▶ **Prompt**
Look through the entries below, please, and copy every line with the word "snapshot".

(Material for the task)

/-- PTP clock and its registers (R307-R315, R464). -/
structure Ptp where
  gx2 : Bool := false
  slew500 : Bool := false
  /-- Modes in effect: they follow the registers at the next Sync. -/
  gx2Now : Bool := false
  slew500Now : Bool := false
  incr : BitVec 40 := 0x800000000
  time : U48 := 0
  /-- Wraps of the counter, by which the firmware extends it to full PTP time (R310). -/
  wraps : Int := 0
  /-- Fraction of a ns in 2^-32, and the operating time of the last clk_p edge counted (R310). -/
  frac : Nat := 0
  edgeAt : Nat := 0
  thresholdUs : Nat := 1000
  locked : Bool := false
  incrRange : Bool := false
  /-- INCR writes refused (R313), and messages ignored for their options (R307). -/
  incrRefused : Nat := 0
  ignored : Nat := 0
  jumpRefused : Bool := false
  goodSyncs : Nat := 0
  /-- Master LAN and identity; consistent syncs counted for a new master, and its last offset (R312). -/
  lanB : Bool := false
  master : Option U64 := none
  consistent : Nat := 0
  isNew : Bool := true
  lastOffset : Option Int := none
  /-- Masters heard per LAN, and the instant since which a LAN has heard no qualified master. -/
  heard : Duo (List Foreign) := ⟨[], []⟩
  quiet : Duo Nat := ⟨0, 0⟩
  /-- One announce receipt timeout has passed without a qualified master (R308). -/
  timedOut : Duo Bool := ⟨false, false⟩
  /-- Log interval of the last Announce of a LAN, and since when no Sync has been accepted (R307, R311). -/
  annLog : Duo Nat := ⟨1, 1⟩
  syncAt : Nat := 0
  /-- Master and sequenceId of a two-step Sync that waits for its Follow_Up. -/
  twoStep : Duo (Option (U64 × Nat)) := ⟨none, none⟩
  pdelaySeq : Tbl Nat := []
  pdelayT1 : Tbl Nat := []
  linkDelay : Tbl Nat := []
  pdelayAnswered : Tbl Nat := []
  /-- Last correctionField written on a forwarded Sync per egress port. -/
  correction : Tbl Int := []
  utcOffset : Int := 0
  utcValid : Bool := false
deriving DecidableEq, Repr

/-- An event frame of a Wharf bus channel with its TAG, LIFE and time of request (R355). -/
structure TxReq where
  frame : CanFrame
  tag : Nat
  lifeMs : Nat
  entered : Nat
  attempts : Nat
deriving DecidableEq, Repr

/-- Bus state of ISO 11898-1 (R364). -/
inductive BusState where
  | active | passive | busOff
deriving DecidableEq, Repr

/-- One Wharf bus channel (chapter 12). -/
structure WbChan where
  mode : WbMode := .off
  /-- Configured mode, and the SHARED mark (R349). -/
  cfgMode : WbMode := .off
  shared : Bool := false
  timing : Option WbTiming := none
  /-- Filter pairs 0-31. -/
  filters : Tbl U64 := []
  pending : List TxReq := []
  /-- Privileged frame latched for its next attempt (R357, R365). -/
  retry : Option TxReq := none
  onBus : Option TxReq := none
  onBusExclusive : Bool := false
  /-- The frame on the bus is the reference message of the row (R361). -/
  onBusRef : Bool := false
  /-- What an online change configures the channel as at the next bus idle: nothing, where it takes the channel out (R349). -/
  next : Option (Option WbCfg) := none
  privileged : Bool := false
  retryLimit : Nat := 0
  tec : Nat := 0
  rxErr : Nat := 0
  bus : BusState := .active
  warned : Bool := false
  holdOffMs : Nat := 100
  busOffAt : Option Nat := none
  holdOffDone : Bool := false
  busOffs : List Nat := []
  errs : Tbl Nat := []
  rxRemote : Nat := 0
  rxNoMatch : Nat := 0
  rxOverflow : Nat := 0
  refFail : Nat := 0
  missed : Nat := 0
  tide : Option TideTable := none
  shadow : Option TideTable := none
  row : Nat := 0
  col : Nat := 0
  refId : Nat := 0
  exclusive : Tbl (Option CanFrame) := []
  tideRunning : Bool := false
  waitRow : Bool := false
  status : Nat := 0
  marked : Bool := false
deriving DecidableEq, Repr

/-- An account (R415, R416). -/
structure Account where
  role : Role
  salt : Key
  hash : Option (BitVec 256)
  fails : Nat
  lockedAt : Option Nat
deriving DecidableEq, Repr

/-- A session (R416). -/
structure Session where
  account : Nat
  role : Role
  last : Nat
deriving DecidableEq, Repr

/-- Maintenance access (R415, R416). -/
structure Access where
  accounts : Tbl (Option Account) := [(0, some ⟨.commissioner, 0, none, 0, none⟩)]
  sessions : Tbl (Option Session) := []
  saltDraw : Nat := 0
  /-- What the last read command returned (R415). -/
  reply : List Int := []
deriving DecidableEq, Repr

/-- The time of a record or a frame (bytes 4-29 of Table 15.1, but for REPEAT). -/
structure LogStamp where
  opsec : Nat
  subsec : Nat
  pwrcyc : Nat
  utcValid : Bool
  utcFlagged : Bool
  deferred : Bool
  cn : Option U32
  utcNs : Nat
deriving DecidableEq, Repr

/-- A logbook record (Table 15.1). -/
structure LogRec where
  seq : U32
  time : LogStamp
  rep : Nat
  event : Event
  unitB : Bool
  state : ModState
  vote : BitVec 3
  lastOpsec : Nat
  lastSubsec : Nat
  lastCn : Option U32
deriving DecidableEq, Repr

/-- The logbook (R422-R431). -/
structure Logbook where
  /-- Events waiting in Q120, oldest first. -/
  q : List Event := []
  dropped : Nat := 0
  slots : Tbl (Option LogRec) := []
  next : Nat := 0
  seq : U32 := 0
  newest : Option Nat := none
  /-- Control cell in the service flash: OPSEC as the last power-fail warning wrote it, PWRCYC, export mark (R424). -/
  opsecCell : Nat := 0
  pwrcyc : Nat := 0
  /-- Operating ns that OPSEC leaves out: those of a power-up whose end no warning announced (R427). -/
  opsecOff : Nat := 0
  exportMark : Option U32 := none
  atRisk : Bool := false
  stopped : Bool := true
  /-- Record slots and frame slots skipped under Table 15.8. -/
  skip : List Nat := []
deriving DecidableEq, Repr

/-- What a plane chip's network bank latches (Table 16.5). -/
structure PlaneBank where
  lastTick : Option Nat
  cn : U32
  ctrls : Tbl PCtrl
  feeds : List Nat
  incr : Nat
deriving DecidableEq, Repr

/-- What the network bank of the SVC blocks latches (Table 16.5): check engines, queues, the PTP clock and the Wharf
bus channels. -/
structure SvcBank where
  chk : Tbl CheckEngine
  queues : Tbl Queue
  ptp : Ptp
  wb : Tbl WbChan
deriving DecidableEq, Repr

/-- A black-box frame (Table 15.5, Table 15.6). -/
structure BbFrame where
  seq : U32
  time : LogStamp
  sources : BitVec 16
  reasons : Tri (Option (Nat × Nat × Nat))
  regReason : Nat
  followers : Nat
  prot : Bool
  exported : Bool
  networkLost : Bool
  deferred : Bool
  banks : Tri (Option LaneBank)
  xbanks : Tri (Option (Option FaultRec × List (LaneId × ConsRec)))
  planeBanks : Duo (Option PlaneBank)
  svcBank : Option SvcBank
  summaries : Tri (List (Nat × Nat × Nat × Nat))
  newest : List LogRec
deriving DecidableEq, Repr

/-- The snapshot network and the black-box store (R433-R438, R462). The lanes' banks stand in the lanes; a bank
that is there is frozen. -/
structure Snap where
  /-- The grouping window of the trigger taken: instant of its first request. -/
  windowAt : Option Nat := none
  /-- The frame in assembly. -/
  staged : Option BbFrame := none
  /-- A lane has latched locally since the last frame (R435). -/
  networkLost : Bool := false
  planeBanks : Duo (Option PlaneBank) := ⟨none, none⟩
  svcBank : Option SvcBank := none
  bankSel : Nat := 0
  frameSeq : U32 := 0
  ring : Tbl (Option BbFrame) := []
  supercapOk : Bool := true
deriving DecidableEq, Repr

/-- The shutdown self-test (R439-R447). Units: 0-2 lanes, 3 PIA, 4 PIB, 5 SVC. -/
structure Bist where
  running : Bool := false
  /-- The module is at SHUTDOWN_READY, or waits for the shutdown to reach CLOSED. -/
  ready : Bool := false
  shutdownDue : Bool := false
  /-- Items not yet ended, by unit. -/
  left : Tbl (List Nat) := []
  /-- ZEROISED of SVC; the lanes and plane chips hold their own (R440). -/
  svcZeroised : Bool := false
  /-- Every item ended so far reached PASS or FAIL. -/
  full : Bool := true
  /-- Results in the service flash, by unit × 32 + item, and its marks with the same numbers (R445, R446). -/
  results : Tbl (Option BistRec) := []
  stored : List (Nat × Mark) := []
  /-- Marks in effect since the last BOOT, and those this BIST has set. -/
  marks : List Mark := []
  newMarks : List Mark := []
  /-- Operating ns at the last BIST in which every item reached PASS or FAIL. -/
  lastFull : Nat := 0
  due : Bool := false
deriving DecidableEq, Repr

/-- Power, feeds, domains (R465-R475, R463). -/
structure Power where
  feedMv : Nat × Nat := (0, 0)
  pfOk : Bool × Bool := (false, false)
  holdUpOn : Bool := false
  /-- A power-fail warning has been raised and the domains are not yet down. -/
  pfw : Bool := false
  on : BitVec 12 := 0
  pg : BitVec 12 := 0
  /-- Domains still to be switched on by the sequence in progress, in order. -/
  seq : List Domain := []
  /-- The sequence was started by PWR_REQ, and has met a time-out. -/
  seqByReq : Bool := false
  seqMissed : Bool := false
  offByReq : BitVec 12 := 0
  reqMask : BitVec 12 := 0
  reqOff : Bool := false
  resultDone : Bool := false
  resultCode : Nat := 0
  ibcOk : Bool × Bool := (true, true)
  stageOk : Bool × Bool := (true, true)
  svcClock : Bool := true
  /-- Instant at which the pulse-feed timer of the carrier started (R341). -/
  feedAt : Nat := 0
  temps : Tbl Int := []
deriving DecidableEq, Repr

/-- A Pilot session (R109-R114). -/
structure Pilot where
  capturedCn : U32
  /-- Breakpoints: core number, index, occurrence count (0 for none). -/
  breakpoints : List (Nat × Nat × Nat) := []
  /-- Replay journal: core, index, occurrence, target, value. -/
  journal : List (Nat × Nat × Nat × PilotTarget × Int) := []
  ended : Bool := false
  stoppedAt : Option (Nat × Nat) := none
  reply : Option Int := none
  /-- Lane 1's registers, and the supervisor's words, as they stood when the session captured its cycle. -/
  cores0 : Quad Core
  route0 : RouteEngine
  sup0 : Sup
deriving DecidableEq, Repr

(End Material for the task)
(Material for the task)

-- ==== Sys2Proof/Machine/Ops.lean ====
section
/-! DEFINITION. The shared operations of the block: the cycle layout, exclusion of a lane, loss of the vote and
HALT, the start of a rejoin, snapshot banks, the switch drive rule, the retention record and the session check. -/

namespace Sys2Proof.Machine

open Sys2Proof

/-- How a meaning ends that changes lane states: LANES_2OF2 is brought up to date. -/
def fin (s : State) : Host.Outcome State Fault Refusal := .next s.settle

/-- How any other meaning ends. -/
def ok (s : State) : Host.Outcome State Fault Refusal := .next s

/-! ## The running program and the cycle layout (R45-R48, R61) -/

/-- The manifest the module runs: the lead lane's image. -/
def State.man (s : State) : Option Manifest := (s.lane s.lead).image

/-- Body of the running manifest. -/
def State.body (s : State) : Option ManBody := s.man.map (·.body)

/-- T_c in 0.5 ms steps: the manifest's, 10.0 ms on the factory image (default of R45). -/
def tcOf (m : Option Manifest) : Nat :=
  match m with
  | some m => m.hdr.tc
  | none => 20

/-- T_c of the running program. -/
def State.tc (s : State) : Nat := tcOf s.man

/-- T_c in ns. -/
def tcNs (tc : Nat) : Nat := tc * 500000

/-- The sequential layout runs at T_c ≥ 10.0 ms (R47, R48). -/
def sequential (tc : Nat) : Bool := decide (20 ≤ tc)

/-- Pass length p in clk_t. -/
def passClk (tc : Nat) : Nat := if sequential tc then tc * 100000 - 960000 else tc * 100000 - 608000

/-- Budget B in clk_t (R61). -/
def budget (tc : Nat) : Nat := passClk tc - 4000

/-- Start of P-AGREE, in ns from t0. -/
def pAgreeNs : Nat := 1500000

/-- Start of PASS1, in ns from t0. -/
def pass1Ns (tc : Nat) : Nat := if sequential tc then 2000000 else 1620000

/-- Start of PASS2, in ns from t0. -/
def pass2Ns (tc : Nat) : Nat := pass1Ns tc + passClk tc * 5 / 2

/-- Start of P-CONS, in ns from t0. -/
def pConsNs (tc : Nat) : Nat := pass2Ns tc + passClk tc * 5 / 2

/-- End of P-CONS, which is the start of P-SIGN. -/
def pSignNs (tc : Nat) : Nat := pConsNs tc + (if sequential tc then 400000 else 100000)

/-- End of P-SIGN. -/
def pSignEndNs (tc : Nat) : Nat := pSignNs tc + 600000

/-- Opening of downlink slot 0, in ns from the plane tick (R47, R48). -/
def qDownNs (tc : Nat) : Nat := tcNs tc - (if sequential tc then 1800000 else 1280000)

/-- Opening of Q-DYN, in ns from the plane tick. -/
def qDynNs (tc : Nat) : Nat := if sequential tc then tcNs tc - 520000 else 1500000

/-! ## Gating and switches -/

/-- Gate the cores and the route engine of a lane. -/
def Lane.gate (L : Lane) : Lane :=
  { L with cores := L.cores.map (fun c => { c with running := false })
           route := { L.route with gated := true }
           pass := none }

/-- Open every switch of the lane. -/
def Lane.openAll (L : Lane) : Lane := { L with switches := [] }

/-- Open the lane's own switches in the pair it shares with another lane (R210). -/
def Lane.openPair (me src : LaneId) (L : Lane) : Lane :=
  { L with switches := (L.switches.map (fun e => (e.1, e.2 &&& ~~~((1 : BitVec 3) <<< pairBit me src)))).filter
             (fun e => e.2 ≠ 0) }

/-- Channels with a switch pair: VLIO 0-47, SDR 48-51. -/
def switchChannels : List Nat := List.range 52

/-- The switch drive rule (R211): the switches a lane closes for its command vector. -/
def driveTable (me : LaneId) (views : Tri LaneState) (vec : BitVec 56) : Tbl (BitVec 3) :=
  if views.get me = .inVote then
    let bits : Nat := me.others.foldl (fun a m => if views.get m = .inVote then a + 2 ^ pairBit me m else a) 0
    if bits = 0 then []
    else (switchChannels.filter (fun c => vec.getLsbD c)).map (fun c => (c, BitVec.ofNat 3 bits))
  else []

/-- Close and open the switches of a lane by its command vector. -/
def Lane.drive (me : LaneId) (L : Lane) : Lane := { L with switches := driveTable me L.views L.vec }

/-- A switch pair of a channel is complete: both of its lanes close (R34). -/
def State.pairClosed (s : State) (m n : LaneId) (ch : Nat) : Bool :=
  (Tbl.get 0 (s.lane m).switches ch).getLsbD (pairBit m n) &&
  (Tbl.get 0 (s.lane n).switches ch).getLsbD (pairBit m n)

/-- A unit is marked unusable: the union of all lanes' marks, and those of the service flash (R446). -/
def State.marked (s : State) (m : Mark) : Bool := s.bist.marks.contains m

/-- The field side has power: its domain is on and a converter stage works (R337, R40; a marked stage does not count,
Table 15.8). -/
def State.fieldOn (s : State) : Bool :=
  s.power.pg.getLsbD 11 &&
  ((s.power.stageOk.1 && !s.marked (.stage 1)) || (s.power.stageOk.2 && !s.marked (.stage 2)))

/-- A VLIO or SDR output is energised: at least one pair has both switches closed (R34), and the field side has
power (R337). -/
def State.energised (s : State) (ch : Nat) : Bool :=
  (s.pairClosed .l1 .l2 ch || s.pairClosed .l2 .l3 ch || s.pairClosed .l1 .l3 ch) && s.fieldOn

(End Material for the task)

▶ **Reply to the task**
/-- The snapshot network and the black-box store (R433-R438, R462). The lanes' banks stand in the lanes; a bank
HALT, the start of a rejoin, snapshot banks, the switch drive rule, the retention record and the session check. -/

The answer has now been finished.